Task requirements: Below are some records. Return exactly the lines from the one containing "case tick => rfl" through the one containing "case rxd B =>", both included, and only those.

Task material:
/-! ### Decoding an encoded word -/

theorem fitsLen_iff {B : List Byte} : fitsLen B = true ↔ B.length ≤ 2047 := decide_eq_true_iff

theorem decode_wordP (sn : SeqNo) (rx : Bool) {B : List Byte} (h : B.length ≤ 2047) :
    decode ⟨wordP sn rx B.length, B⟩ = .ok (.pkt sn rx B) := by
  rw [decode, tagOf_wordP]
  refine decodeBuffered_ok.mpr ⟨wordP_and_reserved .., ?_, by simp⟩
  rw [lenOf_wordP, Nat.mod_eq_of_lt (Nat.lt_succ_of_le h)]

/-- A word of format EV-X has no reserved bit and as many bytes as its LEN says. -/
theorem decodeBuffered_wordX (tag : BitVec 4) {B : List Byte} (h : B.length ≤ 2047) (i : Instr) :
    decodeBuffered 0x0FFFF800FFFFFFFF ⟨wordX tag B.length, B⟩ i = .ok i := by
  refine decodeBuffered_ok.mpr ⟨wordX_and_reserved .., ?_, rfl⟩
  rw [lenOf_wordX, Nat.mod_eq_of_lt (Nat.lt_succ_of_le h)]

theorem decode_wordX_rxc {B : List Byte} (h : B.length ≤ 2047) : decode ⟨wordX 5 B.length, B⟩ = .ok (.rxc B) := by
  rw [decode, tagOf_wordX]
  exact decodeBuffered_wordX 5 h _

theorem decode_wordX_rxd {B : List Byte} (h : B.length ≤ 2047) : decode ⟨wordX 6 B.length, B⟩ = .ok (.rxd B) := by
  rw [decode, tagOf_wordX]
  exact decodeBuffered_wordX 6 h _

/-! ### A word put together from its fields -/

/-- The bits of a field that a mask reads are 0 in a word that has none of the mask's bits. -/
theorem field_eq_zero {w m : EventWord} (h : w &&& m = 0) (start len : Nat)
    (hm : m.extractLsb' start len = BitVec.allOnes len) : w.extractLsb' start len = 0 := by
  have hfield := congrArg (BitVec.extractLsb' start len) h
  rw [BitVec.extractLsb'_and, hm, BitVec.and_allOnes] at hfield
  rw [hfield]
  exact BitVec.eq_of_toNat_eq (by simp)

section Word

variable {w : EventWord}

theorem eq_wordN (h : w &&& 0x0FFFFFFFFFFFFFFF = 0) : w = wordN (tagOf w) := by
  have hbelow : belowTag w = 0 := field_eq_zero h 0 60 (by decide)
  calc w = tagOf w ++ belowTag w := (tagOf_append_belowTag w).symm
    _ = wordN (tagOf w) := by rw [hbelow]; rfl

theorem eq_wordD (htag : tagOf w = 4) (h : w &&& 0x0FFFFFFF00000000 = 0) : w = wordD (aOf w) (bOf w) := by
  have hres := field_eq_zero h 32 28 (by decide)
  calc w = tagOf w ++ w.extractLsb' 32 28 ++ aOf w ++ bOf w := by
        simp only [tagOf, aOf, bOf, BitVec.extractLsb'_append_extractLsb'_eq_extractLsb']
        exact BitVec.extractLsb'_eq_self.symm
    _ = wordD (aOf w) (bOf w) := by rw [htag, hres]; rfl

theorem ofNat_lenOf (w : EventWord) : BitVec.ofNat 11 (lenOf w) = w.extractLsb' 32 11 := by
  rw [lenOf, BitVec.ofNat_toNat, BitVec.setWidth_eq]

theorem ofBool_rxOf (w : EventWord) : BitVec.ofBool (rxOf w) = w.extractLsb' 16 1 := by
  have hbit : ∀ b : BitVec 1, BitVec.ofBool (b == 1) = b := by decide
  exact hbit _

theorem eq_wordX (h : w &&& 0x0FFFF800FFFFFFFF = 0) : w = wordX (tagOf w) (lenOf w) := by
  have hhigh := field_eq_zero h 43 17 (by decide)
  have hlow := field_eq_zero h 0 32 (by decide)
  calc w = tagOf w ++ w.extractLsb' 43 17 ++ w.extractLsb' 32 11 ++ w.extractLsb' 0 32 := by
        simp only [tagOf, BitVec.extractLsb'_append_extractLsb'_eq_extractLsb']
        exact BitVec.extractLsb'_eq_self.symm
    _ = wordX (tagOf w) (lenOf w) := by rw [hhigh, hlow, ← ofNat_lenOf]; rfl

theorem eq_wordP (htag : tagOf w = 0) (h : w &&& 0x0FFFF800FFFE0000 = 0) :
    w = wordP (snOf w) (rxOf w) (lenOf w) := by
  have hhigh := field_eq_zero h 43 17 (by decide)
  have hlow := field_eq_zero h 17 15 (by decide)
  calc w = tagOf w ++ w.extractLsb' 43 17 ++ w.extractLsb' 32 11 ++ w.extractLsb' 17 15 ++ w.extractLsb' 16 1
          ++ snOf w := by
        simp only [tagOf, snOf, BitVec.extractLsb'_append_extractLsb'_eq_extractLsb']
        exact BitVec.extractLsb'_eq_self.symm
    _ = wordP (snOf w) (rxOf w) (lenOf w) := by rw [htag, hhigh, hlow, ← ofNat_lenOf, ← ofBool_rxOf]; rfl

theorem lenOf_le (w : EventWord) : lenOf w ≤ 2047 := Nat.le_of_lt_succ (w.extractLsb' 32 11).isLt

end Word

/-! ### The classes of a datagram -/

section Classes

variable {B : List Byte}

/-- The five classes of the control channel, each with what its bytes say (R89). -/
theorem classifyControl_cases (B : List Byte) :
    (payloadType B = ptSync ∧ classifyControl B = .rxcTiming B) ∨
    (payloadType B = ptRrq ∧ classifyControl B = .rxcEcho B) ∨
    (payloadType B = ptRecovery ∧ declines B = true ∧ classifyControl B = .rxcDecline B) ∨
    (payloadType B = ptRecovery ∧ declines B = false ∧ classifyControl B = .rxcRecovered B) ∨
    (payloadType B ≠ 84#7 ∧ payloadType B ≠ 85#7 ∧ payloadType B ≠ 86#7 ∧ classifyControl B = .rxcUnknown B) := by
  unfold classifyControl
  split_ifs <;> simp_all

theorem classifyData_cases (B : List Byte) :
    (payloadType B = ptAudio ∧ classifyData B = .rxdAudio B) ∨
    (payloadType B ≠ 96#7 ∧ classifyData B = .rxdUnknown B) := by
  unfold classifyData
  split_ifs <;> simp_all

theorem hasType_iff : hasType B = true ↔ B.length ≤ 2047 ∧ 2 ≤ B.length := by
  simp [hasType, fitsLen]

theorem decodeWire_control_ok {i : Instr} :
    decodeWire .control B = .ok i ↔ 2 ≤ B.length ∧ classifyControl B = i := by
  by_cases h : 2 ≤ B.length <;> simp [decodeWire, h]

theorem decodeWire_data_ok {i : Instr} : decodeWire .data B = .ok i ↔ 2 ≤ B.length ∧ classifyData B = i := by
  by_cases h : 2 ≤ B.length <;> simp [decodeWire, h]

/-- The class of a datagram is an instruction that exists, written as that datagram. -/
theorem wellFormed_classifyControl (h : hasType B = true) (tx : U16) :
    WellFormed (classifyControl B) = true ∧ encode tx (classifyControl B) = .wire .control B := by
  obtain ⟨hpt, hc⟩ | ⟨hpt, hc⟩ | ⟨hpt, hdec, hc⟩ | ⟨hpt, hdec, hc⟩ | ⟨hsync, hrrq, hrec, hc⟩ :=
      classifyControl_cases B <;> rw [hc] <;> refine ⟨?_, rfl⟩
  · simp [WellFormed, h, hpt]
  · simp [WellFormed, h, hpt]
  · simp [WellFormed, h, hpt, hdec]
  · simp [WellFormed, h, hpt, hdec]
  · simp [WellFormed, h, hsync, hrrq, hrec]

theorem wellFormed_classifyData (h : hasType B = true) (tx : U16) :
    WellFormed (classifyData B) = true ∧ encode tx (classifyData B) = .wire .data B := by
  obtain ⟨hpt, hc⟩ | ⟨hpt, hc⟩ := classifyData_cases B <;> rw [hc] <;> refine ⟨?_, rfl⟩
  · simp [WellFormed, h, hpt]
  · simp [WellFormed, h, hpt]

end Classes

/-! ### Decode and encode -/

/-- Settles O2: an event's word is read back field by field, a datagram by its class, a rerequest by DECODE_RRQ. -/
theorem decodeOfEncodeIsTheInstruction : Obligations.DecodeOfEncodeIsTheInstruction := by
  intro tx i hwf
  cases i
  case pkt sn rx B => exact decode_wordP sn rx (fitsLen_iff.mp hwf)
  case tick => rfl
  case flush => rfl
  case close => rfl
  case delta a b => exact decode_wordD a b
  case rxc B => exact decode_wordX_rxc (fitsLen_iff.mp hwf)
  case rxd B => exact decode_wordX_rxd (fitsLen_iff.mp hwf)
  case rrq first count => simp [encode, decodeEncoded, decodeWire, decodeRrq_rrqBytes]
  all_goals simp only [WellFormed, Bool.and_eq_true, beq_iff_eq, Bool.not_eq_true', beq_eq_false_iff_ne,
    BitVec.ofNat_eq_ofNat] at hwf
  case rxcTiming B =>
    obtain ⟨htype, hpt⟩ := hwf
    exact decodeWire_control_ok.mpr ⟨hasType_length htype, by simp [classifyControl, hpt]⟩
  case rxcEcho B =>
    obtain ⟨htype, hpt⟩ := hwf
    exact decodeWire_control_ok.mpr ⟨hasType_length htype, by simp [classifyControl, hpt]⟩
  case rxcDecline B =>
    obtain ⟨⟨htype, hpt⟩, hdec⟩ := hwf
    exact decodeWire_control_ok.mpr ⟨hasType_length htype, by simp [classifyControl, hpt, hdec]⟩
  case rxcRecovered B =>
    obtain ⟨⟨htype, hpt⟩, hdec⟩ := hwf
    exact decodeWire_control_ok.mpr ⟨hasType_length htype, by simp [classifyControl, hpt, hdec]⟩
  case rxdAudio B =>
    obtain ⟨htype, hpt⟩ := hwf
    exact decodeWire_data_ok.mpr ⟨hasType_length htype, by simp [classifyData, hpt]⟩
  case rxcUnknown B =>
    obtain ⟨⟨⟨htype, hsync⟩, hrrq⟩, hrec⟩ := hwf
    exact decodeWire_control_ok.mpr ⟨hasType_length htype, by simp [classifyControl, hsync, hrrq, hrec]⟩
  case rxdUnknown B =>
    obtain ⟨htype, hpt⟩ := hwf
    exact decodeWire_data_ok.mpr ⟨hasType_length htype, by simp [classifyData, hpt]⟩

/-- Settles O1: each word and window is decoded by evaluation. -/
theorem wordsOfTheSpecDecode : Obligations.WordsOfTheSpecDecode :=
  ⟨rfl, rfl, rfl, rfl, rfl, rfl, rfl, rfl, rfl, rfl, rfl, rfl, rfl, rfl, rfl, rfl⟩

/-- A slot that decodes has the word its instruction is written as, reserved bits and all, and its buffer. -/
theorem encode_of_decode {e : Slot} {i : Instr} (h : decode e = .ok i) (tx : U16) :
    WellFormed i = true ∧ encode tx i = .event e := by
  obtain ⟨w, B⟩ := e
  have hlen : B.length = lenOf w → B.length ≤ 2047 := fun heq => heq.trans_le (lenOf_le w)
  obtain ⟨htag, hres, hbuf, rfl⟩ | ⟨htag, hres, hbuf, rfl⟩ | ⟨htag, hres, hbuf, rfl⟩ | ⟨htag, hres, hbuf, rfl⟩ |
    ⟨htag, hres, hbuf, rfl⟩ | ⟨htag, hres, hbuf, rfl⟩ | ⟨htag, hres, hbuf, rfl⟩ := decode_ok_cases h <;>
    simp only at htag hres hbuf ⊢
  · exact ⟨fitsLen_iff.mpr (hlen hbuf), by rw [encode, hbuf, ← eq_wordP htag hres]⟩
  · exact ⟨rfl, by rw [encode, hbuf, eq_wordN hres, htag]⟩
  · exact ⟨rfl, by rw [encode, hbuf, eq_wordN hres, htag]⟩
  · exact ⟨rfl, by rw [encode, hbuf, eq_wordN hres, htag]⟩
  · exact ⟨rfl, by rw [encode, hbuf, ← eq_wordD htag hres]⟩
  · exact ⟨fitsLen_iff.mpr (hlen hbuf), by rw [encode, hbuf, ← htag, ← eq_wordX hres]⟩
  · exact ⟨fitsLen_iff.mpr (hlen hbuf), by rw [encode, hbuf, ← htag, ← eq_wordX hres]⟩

Answer to the exercise:
  case tick => rfl
  case flush => rfl
  case close => rfl
  case delta a b => exact decode_wordD a b
  case rxc B => exact decode_wordX_rxc (fitsLen_iff.mp hwf)
  case rxd B => exact decode_wordX_rxd (fitsLen_iff.mp hwf)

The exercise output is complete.